Category : News
Author: Esther Ashby-Coventry

A 67-year-old South Canterbury man made a formal complaint to the Royal New Zealand Navy about abuse he alleges he suffered while serving as a teenager, but a meeting with representatives has not resolved anything, he says.

The former captain's steward said he had decided to speak out about his experience, because he wants other victims to know they are not alone.

He said his whole life had been turned upside down after he was forced to perform sexual acts on a senior ranking person after joining the Navy as a 16-year-old.

Fifty years on, he says he is still suffering from the effects of that assault and others that followed, on ship.

He said he had made a formal complaint last year, but feels he has not been listened to, and the matter has been swept under the carpet by the Navy.

“They won’t give me the apology I think I deserve.”

Royal NZ Navy service medals the man received.

He said he had just left school when he was recruited for the Navy, becoming a captain’s steward after six months’ training at Tāmaki and Philomel, ​in Auckland in 1971.

He said he became aware of sexual abuse on the ship, after seeing another junior forced to perform a sexual act on a senior ranking person.

He said he had pretended to be asleep at the time, but believe another person – more senior ranking than he – had also witnessed the incident.

“I didn’t know what was going on. I didn’t know what sex was then,” he said.

Instead of the perpetrator being put off ship, the victim was moved onto another Navy vessel a few days later.
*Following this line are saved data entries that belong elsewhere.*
-- ==== Sys2Proof/Frame.lean ====
section
/-! DEFINITION. What each command may change: the parts of the state, the registers, and for a Canter instruction its word.
Statements about frames are stated in these terms. -/

namespace Sys2Proof

open Machine

/-! ## Parts of the state -/

/-- The parts of the state that commands change; no command changes the variant or the queue. -/
inductive Part where
  | dtb | regs | sigs | descs | sram | nvm | codeNvm | draws | cores | paddock | au | joins | tt | ce | pg | tripIn |
  yarrow | mode | irqPend | gate | mg | bus | bridle | sec | rtcBase | drives | inlet | charge | supply | solar | chs
  | lv | keeper | motors | shift | park | clutch | pump | harn | thermal | clk | power | boot | cycle
  deriving DecidableEq, Repr

/-- The part is the same in two states. -/
def Part.same (s t : State) : Part → Prop
  | .dtb => t.dtb = s.dtb
  | .regs => t.regs = s.regs
  | .sigs => t.sigs = s.sigs
  | .descs => t.descs = s.descs
  | .sram => t.sram = s.sram
  | .nvm => t.nvm = s.nvm
  | .codeNvm => t.codeNvm = s.codeNvm
  | .draws => t.draws = s.draws
  | .cores => t.cores = s.cores
  | .paddock => t.paddock = s.paddock
  | .au => t.au = s.au
  | .joins => t.joins = s.joins
  | .tt => t.tt = s.tt
  | .ce => t.ce = s.ce
  | .pg => t.pg = s.pg
  | .tripIn => t.tripIn = s.tripIn
  | .yarrow => t.yarrow = s.yarrow
  | .mode => t.mode = s.mode
  | .irqPend => t.irqPend = s.irqPend
  | .gate => t.gate = s.gate
  | .mg => t.mg = s.mg
  | .bus => t.bus = s.bus
  | .bridle => t.bridle = s.bridle
  | .sec => t.sec = s.sec
  | .rtcBase => t.rtcBase = s.rtcBase
  | .drives => t.drives = s.drives
  | .inlet => t.inlet = s.inlet
  | .charge => t.charge = s.charge
  | .supply => t.supply = s.supply
  | .solar => t.solar = s.solar
  | .chs => t.chs = s.chs
  | .lv => t.lv = s.lv
  | .keeper => t.keeper = s.keeper
  | .motors => t.motors = s.motors
  | .shift => t.shift = s.shift
  | .park => t.park = s.park
  | .clutch => t.clutch = s.clutch
  | .pump => t.pump = s.pump
  | .harn => t.harn = s.harn
  | .thermal => t.thermal = s.thermal
  | .clk => t.clk = s.clk
  | .power => t.power = s.power
  | .boot => t.boot = s.boot
  | .cycle => t.cycle = s.cycle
“We never saw the young fella again. If they had put the instigator off, then it wouldn’t have happened to me. Instead of hiding it, the Navy needs to take some responsibility. I wonder how different my life would be if they had got rid of him [the perpetrator] then.”

He said he had tried to contact the other victim years later, but never found him.

The man says the abuse he suffered as a teenager turned his entire life upside down.

He said the sexual assaults occurred when few or no people were around, as there were only about six of them who lived in the mess. Often the incidents happened when the perpetrator was intoxicated after being on shore, he said.

He said he applied for a medical discharge after three years, when he realised he could not stop what was happening to him and felt no-one would help or believe him.

He pretended his asthma was worsening and was medically discharged, after being assessed. He went on to work in hospitality and counsel people with Aids, as well as working with young people who had been abused.

“I helped victims to feel important and clean again ... I buried what happened to me and never told anyone until last year. I should have concentrated on myself.”

After having nightmares, he would wake with scratches all over his body.

His life has been fraught with relationships that didn’t last; anxiety, stress, depression, self-harming, two overdoses, and post-traumatic stress disorder.

“A lot of days I wished I hadn’t survived.”

In the past few years, he said he has had the occasional collapse, believed to be caused by years of anxiety and stress.

In 2020, he finally gathered the strength to tell some family, as well as a few close civilian and ex-Navy friends about what he had been through.

“This has affected my whole life. I felt sick, dirty and ashamed and hoped the feelings would go away, but they didn’t.”

He lodged an official complaint with the Ministry of Defence in November 2020.

No one responded to his complaint until May, six months later, he said. A meeting was then arranged with representatives of the Navy.

A Royal New Zealand Navy ship trains in the Hauraki Gulf in 2020.

The meeting, which was held in Timaru in June, 2021, had left him feeling empty and insulted and he was not confident anything would change.

“They offered to give me a book and a plaque. How was that supposed to help?”

His had decided to speak out publicly so anyone else who had suffered would know they were not alone.

“I want peace of mind and closure and I want to leave a letter of apology from the Navy for my daughter, so she can understand what was wrong with her dad.”

A New Zealand Defence Force (NZDF) spokesman would not comment on whether an apology was likely, but said the force was continuing to engage with the man over the matter.

“The NZDF does not yet have a formalised procedure for dealing with historic complaints and has contracted an external barrister to develop a process for NZDF to support ex-serving members who experienced sexual violence.”

The spokesman said the NZDF established Operation Respect in 2016 to eliminate harmful and inappropriate behaviour. An independent review of the programme, released in 2020, had 44 recommendations including increasing trust in the processes. The NZDF had implemented some of those recommendations and was considering others, he said.

“The NZDF is committed to ensuring victims of sexual assault are provided the appropriate support. The NZDF encourages any member of the Armed Forces who is currently serving who is a victim of sexual assault to seek support from a Sexual Assault Prevention Response advisers (Sapra), report the incident to a member of their command team or report the incident to the New Zealand Police.”